Though he is very much alive (Rodriguez is only 39), and plans to remain so for a number of decades, he is currently in the process of converting his diminutive apartment into a full-fledged museum: the eponymous Bert Rodriguez Museum on Clinton Street in West Hollywood. It will have a board of trustees and not-for-profit status — even as he continues to live in the space, accompanied by Wilson, a shaggy Yorkie-Schnauzer mix.

“I’m doing it,” says Rodriguez, “because no one is telling me I can’t.”

To be certain, Rodriguez’s museum is as much a work of art as it will be an actual museum with objects to look at. The artist, who was born and raised in Miami (he’s lived in L.A. for three years), has made a career out of ephemeral gestures and prankish actions that poke at the art world’s obsessions with status and money.

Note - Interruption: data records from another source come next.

-- ==== Sys2Proof/Laws/Memory.lean ====
section
/-! SUPPORT. Memory: a write is read back, every other address keeps its byte, and the canonical form is kept. None of the
first two needs the canonical form. -/

namespace Sys2Proof.Machine

theorem Memory.read_nil (a : Nat) : Memory.read [] a = Memory.unlistedByte := rfl

theorem Memory.read_cons (k : Nat) (v : Byte) (m : Memory) (a : Nat) :
    Memory.read ((k, v) :: m) a = if k = a then v else Memory.read m a := rfl

/-- An address no cell lists reads as the unlisted byte. -/
theorem Memory.read_unlisted {m : Memory} {a : Nat} (h : ∀ c ∈ m, c.1 ≠ a) : Memory.read m a = Memory.unlistedByte := by
  induction m with
  | nil => rfl
  | cons c m ih =>
    obtain ⟨k, v⟩ := c
    have hk : k ≠ a := h (k, v) (by simp)
    rw [Memory.read_cons, if_neg hk]
    exact ih fun c hc => h c (by simp [hc])

/-- Cells before that do not list the address do not matter. -/
theorem Memory.read_append {m n : Memory} {a : Nat} (h : ∀ c ∈ m, c.1 ≠ a) :
    Memory.read (m ++ n) a = Memory.read n a := by
  induction m with
  | nil => rfl
  | cons c m ih =>
    obtain ⟨k, v⟩ := c
    have hk : k ≠ a := h (k, v) (by simp)
    rw [List.cons_append, Memory.read_cons, if_neg hk]
    exact ih fun c hc => h c (by simp [hc])

/-- Cells after that do not list the address do not matter. -/
theorem Memory.read_append_left {m n : Memory} {a : Nat} (h : ∀ c ∈ n, c.1 ≠ a) :
    Memory.read (m ++ n) a = Memory.read m a := by
  induction m with
  | nil => exact Memory.read_unlisted h
  | cons c m ih =>
    obtain ⟨k, v⟩ := c
    rw [List.cons_append, Memory.read_cons, Memory.read_cons, ih]

/-- Dropping cells at other addresses does not matter. -/
theorem Memory.read_filter {m : Memory} {a : Nat} {p : Nat → Bool} (h : p a = true) :
    Memory.read (m.filter fun c => p c.1) a = Memory.read m a := by
  induction m with
  | nil => rfl
  | cons c m ih =>
    obtain ⟨k, v⟩ := c
    by_cases hk : k = a
    · subst hk
      simp [h, Memory.read_cons]
    · by_cases hp : p k = true
      · simp [hp, Memory.read_cons, hk, ih]
      · simp [hp, Memory.read_cons, hk, ih]

theorem Memory.read_cell_self (a : Nat) (v : Byte) : Memory.read (Memory.cell a v) a = v := by
  unfold Memory.cell
  split
  · next h => simp [Memory.read_nil, h]
  · simp [Memory.read_cons]

theorem Memory.mem_cell {a : Nat} {v : Byte} {c : Host.Cell} (h : c ∈ Memory.cell a v) :
    c = (a, v) ∧ v ≠ Memory.unlistedByte := by
  unfold Memory.cell at h
  split at h
  · simp at h
  · next hv => exact ⟨by simpa using h, hv⟩

/-- A written byte is read back. -/
@[simp] theorem Memory.read_write_self (m : Memory) (a : Nat) (v : Byte) : (m.write a v).read a = v := by
  unfold Memory.write
  rw [Memory.read_append_left (by simp only [List.mem_filter, decide_eq_true_eq]; omega),
    Memory.read_append (by simp only [List.mem_filter, decide_eq_true_eq]; omega), Memory.read_cell_self]

/-- Every other address keeps its byte. -/
theorem Memory.read_write_ne (m : Memory) {a b : Nat} (v : Byte) (h : b ≠ a) : (m.write a v).read b = m.read b := by
  unfold Memory.write
  have hcell : ∀ c ∈ Memory.cell a v, c.1 ≠ b := fun c hc => by rw [(Memory.mem_cell hc).1]; exact h.symm
  rcases Nat.lt_or_gt_of_ne h with hlt | hgt
  · rw [List.append_assoc, Memory.read_append_left, Memory.read_filter (p := fun k => decide (k < a)) (by simpa using hlt)]
    intro c hc
    rcases List.mem_append.1 hc with hc | hc
    · exact hcell c hc
    · simp only [List.mem_filter, decide_eq_true_eq] at hc
      omega
  · rw [Memory.read_append, Memory.read_filter (p := fun k => decide (a < k)) (by simpa using hgt)]
    intro c hc
    rcases List.mem_append.1 hc with hc | hc
    · simp only [List.mem_filter, decide_eq_true_eq] at hc
      omega
    · exact hcell c hc

/-- What a write can list. -/
theorem Memory.mem_write {m : Memory} {a : Nat} {v : Byte} {c : Host.Cell} (h : c ∈ m.write a v) : c ∈ m ∨ c = (a, v) := by
  simp only [Memory.write, List.mem_append, List.mem_filter] at h
  rcases h with (h | h) | h
  · exact .inl h.1
  · exact .inr (Memory.mem_cell h).1
  · exact .inl h.1

theorem Memory.wf_nil : Memory.wf [] := by simp [Memory.wf]

theorem Memory.pairwise_cell (a : Nat) (v : Byte) : (Memory.cell a v).Pairwise fun c d => c.1 < d.1 := by
  unfold Memory.cell
  split <;> simp

/-- A write inside the address space keeps the canonical form. -/
theorem Memory.wf_write {m : Memory} (h : m.wf) {a : Nat} (ha : a < 2 ^ 32) (v : Byte) : (m.write a v).wf := by
  obtain ⟨hp, hm⟩ := h
  refine ⟨?_, ?_⟩
  · unfold Memory.write
    rw [List.append_assoc, List.pairwise_append, List.pairwise_append]
    refine ⟨hp.filter _, ⟨Memory.pairwise_cell a v, hp.filter _, ?_⟩, ?_⟩
    · intro c hc d hd
      simp only [List.mem_filter, decide_eq_true_eq] at hd
      rw [(Memory.mem_cell hc).1]
      exact hd.2
    · intro c hc d hd
      simp only [List.mem_filter, decide_eq_true_eq] at hc
      rcases List.mem_append.1 hd with hd | hd
      · rw [(Memory.mem_cell hd).1]
        exact hc.2
      · simp only [List.mem_filter, decide_eq_true_eq] at hd
        omega
  · intro c hc
    simp only [Memory.write, List.mem_append, List.mem_filter] at hc
    rcases hc with (hc | hc) | hc
    · exact hm c hc.1
    · obtain ⟨rfl, hv⟩ := Memory.mem_cell hc
      exact ⟨ha, hv⟩
    · exact hm c hc.1

/-- A canonical memory with a cell lists its byte as what is read there. -/
theorem Memory.read_of_mem {m : Memory} (h : m.wf) {a : Nat} {v : Byte} (hc : (a, v) ∈ m) : m.read a = v := by
  obtain ⟨hp, -⟩ := h
  induction m with
  | nil => simp at hc
  | cons c m ih =>
    obtain ⟨k, w⟩ := c
    rw [List.pairwise_cons] at hp
    rcases List.mem_cons.1 hc with hc | hc
    · obtain ⟨rfl, rfl⟩ := Prod.mk.inj hc
      simp [Memory.read_cons]
    · have hk : k < a := hp.1 (a, v) hc
      rw [Memory.read_cons, if_neg (by omega)]
      exact ih hc hp.2

end Sys2Proof.Machine
end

In a show called “Advertising Works” at the Fredric Snitzer Gallery in Miami in 2007, he sold off all of his wall space to advertisers, then turned around and sold all of the ad banners as his own works of art. At the Whitney Biennial in 2008, he sat inside a room, designed like a psychiatrist’s office, and offered “therapy sessions” to patrons, even though he is not a trained therapist. And for an exhibition at the Bass Museum of Art in Miami in 2009, Rodriguez greeted patrons to the museum in the front garden buried in soil up to his neck.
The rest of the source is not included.